══ Working data

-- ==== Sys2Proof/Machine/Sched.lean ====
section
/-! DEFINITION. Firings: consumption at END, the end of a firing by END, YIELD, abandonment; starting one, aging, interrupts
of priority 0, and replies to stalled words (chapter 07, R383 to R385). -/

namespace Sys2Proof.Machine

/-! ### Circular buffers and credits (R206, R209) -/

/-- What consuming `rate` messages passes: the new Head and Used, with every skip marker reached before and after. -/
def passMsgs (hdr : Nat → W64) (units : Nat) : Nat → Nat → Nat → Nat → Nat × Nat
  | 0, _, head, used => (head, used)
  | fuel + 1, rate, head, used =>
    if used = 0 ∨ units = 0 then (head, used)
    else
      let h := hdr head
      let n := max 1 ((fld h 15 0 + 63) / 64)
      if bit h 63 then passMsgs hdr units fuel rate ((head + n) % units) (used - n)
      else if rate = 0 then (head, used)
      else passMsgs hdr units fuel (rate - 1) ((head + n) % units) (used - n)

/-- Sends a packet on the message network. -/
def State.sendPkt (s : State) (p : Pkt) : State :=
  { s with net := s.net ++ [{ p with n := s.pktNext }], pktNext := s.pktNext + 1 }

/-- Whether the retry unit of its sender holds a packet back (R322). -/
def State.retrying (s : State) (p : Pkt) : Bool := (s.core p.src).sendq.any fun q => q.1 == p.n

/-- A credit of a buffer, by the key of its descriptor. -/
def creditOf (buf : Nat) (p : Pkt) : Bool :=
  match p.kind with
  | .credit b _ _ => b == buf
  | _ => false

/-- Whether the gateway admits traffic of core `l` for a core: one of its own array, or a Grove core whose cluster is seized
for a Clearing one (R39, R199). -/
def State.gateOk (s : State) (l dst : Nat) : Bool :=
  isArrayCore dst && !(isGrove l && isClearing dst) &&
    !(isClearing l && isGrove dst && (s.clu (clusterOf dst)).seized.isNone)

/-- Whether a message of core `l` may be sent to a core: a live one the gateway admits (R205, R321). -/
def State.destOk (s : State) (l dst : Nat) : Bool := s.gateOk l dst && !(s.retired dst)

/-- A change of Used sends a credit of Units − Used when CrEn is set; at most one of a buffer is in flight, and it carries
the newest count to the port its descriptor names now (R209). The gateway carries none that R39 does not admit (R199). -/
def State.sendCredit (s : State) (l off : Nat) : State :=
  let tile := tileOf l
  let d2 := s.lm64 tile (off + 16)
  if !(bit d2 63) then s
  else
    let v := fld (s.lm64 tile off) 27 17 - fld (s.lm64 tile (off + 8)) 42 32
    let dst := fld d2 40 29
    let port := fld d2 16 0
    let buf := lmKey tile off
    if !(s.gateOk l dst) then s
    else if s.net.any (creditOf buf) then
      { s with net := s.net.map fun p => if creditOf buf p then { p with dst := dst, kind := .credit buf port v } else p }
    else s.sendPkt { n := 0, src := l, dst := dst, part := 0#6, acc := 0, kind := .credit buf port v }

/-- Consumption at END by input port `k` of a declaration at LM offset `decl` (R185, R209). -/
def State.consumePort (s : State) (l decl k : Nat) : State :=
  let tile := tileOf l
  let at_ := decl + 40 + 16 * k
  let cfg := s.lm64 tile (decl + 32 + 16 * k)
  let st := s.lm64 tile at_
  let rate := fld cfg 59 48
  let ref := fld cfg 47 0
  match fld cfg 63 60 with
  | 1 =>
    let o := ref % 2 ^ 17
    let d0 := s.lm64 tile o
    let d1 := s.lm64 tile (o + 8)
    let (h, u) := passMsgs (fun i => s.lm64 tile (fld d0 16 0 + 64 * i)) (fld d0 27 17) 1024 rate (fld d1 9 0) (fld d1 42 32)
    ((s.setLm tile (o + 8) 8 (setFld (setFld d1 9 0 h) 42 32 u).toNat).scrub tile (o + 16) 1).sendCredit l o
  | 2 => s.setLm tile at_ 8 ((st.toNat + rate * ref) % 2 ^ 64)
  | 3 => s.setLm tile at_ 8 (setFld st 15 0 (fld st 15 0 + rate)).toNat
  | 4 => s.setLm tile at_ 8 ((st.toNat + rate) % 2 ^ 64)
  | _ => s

════
══ Working data

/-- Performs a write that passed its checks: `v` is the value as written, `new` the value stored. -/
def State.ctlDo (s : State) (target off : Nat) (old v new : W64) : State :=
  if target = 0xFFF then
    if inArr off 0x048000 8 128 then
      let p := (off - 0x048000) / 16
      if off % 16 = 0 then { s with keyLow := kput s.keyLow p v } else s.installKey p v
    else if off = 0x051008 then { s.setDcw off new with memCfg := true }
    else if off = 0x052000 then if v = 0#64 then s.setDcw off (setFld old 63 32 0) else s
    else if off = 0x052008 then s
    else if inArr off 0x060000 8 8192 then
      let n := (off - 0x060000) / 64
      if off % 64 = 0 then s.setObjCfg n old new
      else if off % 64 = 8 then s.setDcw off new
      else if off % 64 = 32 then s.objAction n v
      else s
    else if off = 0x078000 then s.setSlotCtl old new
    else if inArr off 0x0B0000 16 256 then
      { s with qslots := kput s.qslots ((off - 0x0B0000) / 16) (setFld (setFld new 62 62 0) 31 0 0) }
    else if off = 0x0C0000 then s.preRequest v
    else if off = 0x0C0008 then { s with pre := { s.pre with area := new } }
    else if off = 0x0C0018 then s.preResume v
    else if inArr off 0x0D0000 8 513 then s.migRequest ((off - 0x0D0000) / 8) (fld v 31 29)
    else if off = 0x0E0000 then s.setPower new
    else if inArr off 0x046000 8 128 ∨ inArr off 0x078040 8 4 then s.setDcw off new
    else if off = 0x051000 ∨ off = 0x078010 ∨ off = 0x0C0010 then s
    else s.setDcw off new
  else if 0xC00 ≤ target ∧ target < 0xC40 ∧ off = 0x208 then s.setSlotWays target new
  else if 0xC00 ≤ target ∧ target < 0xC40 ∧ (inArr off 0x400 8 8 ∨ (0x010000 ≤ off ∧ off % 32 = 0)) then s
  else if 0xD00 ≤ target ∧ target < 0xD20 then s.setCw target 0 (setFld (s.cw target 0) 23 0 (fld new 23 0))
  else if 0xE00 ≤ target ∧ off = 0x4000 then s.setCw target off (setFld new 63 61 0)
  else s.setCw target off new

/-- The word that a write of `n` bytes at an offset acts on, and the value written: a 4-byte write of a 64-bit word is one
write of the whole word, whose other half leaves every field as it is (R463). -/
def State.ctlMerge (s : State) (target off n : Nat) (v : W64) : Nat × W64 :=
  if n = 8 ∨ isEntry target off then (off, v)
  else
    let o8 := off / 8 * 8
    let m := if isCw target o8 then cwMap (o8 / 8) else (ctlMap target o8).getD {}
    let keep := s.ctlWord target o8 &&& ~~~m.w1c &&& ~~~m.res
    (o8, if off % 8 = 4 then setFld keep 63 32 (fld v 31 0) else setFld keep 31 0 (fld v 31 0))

════

§ **What you should do**:
Copy, from the data above, every line where the word "keep" appears.

§ **Solution for this exercise**:
    let keep := s.ctlWord target o8 &&& ~~~m.w1c &&& ~~~m.res
    (o8, if off % 8 = 4 then setFld keep 63 32 (fld v 31 0) else setFld keep 31 0 (fld v 31 0))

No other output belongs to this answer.